#### Instructions for the task:
Review the material line by line. Identify and copy every line that contains the string "with".

********************

-- ==== Sys2Proof/Tests/Slice0.lean ====
section
/-! SUPPORT. Tests. Expected values are the spec's: its encoding tables (30_encoding.md R66, R70), its worked examples and the
vectors of 95_test_vectors.md. The theorems named `witness_…` show a state that meets the hypotheses of a statement. -/

namespace Sys2Proof.Tests

open Sys2Proof.Machine

/-! One theorem at a time: evaluated side by side, these take a thread and a stack each. -/

set_option Elab.async false

/-! Well-formedness: the two checks, and the largest nibbles. -/

theorem test_wellFormed_refuses_literal_nibble_16 : (Instr.lz4Token 16 0).wellFormed = false := by decide
theorem test_wellFormed_refuses_match_nibble_16 : (Instr.lz4Token 0 16).wellFormed = false := by decide
theorem test_wellFormed_accepts_nibbles_15 : (Instr.lz4Token 15 15).wellFormed = true := by decide

/-! Decoding: the words of R66, and token bytes of R70 and of 95_test_vectors.md section 3.2. -/

theorem test_decode_crc32c : decode .command [0b00000001#8] = .ok (.crc32c, []) := by rfl
theorem test_decode_crc32cHw : decode .command [0b00000010#8] = .ok (.crc32cHw, []) := by rfl
theorem test_decode_crc32cS16 : decode .command [0b00000011#8] = .ok (.crc32cS16, []) := by rfl
theorem test_decode_crc32cBit : decode .command [0b00000100#8] = .ok (.crc32cBit, []) := by rfl
theorem test_decode_lz4Compress : decode .command [0b00010000#8] = .ok (.lz4Compress, []) := by rfl
theorem test_decode_lz4Decompress : decode .command [0b00010001#8] = .ok (.lz4Decompress, []) := by rfl
theorem test_decode_token_48 : decode .stream [0b01001000#8] = .ok (.lz4Token 4 8, []) := by rfl
theorem test_decode_token_6D : decode .stream [0b01101101#8, 0x68#8] = .ok (.lz4Token 6 13, [0x68#8]) := by rfl
theorem test_decode_refuses_00 : decode .command [0x00#8] = .error (.illegalCode 0x00#8) := by rfl
theorem test_decode_refuses_12 : decode .command [0x12#8] = .error (.illegalCode 0x12#8) := by rfl
theorem test_decode_refuses_nothing : decode .stream [] = .error .nothingToRead := by rfl
theorem test_decodeTableWord :
    [0x01, 0x02, 0x03, 0x04, 0x10, 0x11, 0x00, 0xF3].map (decodeTableWord 8) =
      [some .crc32c, some .crc32cHw, some .crc32cS16, some .crc32cBit, some .lz4Compress, some .lz4Decompress,
       some (.lz4Token 0 0), some (.lz4Token 15 3)] := by decide

/-! Small states: the source at 0x2000, the destination at 0x3000. -/

/-- The state an outcome goes on with. -/
def after : Host.Outcome State Fault Refusal → State
  | .next t => t
  | _ => State.reset

/-- A block just after reset with its operand registers written, `bs` in its source region. -/
def ready (hw : Bool) (bs : List Byte) (cap : Nat) : State :=
  { State.reset with
    src := 0x2000, len := BitVec.ofNat 32 bs.length, dst := 0x3000, cap := BitVec.ofNat 32 cap
    mem := memWriteBytes State.reset.mem 0x2000 bs
    platform := { hwCrcAvailable := hw, hashMul := 0x9E3779B1#32, holes := [⟨0x5000, 0x1000⟩] } }

/-- What the host can see of an outcome: `STATUS`, `RESULT`, and the first `n` destination bytes. -/
def seen (o : Host.Outcome State Fault Refusal) (n : Nat) : Nat × Nat × List Nat :=
  ((hostRead .status (after o)).toNat, (hostRead .result (after o)).toNat, (memReadBytes (after o).mem 0x3000 n).map BitVec.toNat)

/-- "123456789" (95_test_vectors.md 1.1). -/
def digits : List Byte := [0x31, 0x32, 0x33, 0x34, 0x35, 0x36, 0x37, 0x38, 0x39]

/-- `00 01 .. 10` (program P5). -/
def ascending17 : List Byte := (List.range 17).map (BitVec.ofNat 8)

/-- "abcd" four times (vector LC7). -/
def abcd4 : List Byte := (List.replicate 4 [0x61, 0x62, 0x63, 0x64]).flatten

/-- Its compressed form (vector LC7). -/
def abcd4Stream : List Byte := [0x48, 0x61, 0x62, 0x63, 0x64, 0x04, 0x00, 0x00]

********************

#### Reply:
/-- The state an outcome goes on with. -/
/-- A block just after reset with its operand registers written, `bs` in its source region. -/
  { State.reset with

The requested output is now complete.